Setting `ENV["MKL_DYNAMIC"] = true`

doestn’t seem to have any impact. I get:

```
Number of BLAS threads: 1, Time: 0.05300575
Number of BLAS threads: 2, Time: 0.059146294
Number of BLAS threads: 4, Time: 0.116660464
```

### Setup 2: 100 matrices of dimension 8x8 and one 500x500

```
ENV["MKL_DYNAMIC"] = false
for nthreads in [1; 2; 4]
BLAS.set_num_threads(nthreads);
rng = Random.MersenneTwister(1);
N = 8;
A = [rand(rng, N, N) for k = 1:100]
A = pushfirst!(A, rand(rng, 500, 500))
t = @belapsed compute_ev_threads($A)
println("Number of BLAS threads: $(nthreads), Time: $(t)")
end
```

```
Number of BLAS threads: 1, Time: 0.047233419
Number of BLAS threads: 2, Time: 0.041688711
Number of BLAS threads: 4, Time: 0.041307225
```

and with ` ENV["MKL_DYNAMIC"] = true`

. Again doesn’t seem to have any impact:

```
Number of BLAS threads: 1, Time: 0.048276108
Number of BLAS threads: 2, Time: 0.041320485
Number of BLAS threads: 4, Time: 0.040560082
```

**Question 2**: I am surprised that the results are so similar.

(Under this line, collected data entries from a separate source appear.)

/-- A state in which SEQ differs from a legal one in XFORM's block count and index alone is legal. -/
theorem SeqAtBlock.seqLegal {s t : State} (h : SeqAtBlock (blockCount s.snap.len.toNat) s t) (hsnap : t.snap = s.snap)
    (hs : SeqLegal s) : t.seq.word = s.seq.word ∧ SeqLegal t := by
  obtain ⟨b, hb, hq⟩ := h
  refine ⟨by rw [hq], fun hw => ?_, fun hw => ?_⟩
  · rw [hq] at hw ⊢
    rw [hsnap]
    obtain ⟨hn, hlt⟩ := hs.blocks hw
    refine ⟨rfl, fun hpos => ?_⟩
    rcases hb with rfl | hb
    · exact hn ▸ hlt (hn ▸ hpos)
    · exact hb
  · rw [hq] at hw ⊢
    rw [hsnap]
    exact hs.byte hw

/-- A state in which SEQ differs from a legal one in the index of a byte of the buffer alone is legal. -/
theorem SeqAtByte.seqLegal {s t : State} (h : SeqAtByte s.snap.nlen.toNat s t) (hsnap : t.snap = s.snap)
    (hs : SeqLegal s) : t.seq.word = s.seq.word ∧ SeqLegal t := by
  obtain ⟨k, hk, hq⟩ := h
  refine ⟨by rw [hq], ?_, ?_⟩
  · rw [hq, hsnap]
    exact hs.blocks
  · rw [hq, hsnap]
    exact fun _ _ => hk

/-- A command keeps SEQ's word, and indices that name a block or a byte. -/
theorem runOf_seq {i : Instr} {s : State} (hs : SeqLegal s) :
    (runOf i s).state.seq.word = s.seq.word ∧ SeqLegal (runOf i s).state := by
  have hkept : ∀ t : State, t.seq = s.seq → t.snap = s.snap → t.seq.word = s.seq.word ∧ SeqLegal t :=
    fun t h h' => ⟨by rw [h], by rw [h, h']; exact hs.blocks, by rw [h, h']; exact hs.byte⟩
  have hsnap := runOf_snap i s
  have hnamed := runOf_writesNamedRegisters i s
  rcases runOf_cases i s with ⟨c, -, h⟩ | ⟨-, h⟩
  · rw [h]
    exact ⟨rfl, hs⟩
  · cases i with
    | xform =>
      rw [h] at hsnap ⊢
      exact (xformBody_seq Config.cipherPort s).seqLegal hsnap hs
    | incbuf =>
      rw [h] at hsnap ⊢
      rcases incbufLoop_seq s.snap.naddr.toNat s.snap.nlen.toNat s with hq | hq
      · exact hkept _ hq hsnap
      · exact hq.seqLegal hsnap hs
    | _ => exact hkept _ (hnamed.seq (by simp) (by simp)) hsnap

end Sys2Proof.Machine
end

I would have assumed that dynamic 4 threads would perform much better. First attack the 500x500 block with 4 threads and then dynamically do all the other blocks with 1 thread.

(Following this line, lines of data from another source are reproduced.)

-- ==== Sys2Proof/Proofs/CommandFrames.lean ====
section
/-! PROOFS. How a command ends, and what it leaves alone, for all seven commands at once. -/

namespace Sys2Proof.Machine

/-- A command answers the end of its run. -/
theorem exec_eq_next {i : Instr} {s t : State} (h : exec i s = .next t) : t = finish (runOf i s) := by
  cases (exec_runOf i s).symm.trans h
  rfl

/-- Settles O9: a run that goes on completes, one that raises completes with its error, one that waits leaves the record. -/
theorem everyCommandCompletes : Obligations.EveryCommandCompletes := by
  intro i s
  refine ⟨finish (runOf i s), exec_runOf i s, ?_⟩
  obtain ⟨_, _, _, _, _, _, _, _, _, _, _, hframe⟩ := runOf_state i s
  cases hr : runOf i s with
  | ok a t =>
    rw [hr] at hframe
    change t = _ at hframe
    refine .inl ?_
    simp [hframe]
  | raise e t =>
    have he := runOf_raise hr
    rw [hr] at hframe
    change t = _ at hframe
    refine .inl ?_
    rcases he with ⟨c, hc, rfl⟩ | ⟨a, rfl⟩ | ⟨w, rfl⟩
    · simp [hframe, hc]
    · simp [hframe]
    · simp [hframe]
  | wait t =>
    obtain ⟨hi, hs⟩ := runOf_wait hr
    rw [hr] at hframe
    change t = _ at hframe
    refine .inr ?_
    simp [hframe, hi, hs]

/-- Settles O10: neither a command's run nor its end writes anything of the host's side. -/
theorem commandsLeaveTheHostSide : Obligations.CommandsLeaveTheHostSide := by
  intro i s t h
  obtain ⟨_, _, _, _, _, _, _, _, _, hfinish⟩ := finish_frame (runOf i s)
  obtain ⟨_, _, _, _, _, _, _, _, _, _, _, hrun⟩ := runOf_state i s
  rw [exec_eq_next h, hfinish, hrun]
  exact ⟨rfl, rfl, rfl, rfl, rfl, rfl, rfl, rfl, rfl, rfl⟩

/-- Settles O11: what a run leaves in a register, its end leaves there. -/
theorem onlyTheNamedCommandsWriteARegister : Obligations.OnlyTheNamedCommandsWriteARegister := by
  intro i s t h
  have hw := runOf_writesNamedRegisters i s
  obtain ⟨_, _, _, _, _, _, _, _, _, hfinish⟩ := finish_frame (runOf i s)
  rw [exec_eq_next h, hfinish]
  exact ⟨hw.key, hw.ctr, hw.ctrValid, hw.ks, hw.blkcnt⟩

end Sys2Proof.Machine
end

### Setup 3: 12 matrices of dimension 500x500

```
ENV["MKL_DYNAMIC"] = false
for nthreads in [1; 2; 4]
BLAS.set_num_threads(nthreads);
rng = Random.MersenneTwister(1);
N = 500;
A = [rand(rng, N, N) for k = 1:12]
t = @belapsed compute_ev_threads($A)
println("Number of BLAS threads: $(nthreads), Time: $(t)")
end
```

```
Number of BLAS threads: 1, Time: 0.110499758
Number of BLAS threads: 2, Time: 0.126500489
Number of BLAS threads: 4, Time: 0.168587943
```

No impact of `ENV["MKL_DYNAMIC"] = true`

?:

```
Number of BLAS threads: 1, Time: 0.110146218
Number of BLAS threads: 2, Time: 0.124481478
Number of BLAS threads: 4, Time: 0.171753869
```

**Question 3**: I guess this post is more to double-check that my assumptions are correct and that I am using the different available settings correctly. Also, it seems strange that `ENV["MKL_DYNAMIC"] = true`

doesn’t really have any impact. I also assumed the overall difference between the results would be bigger.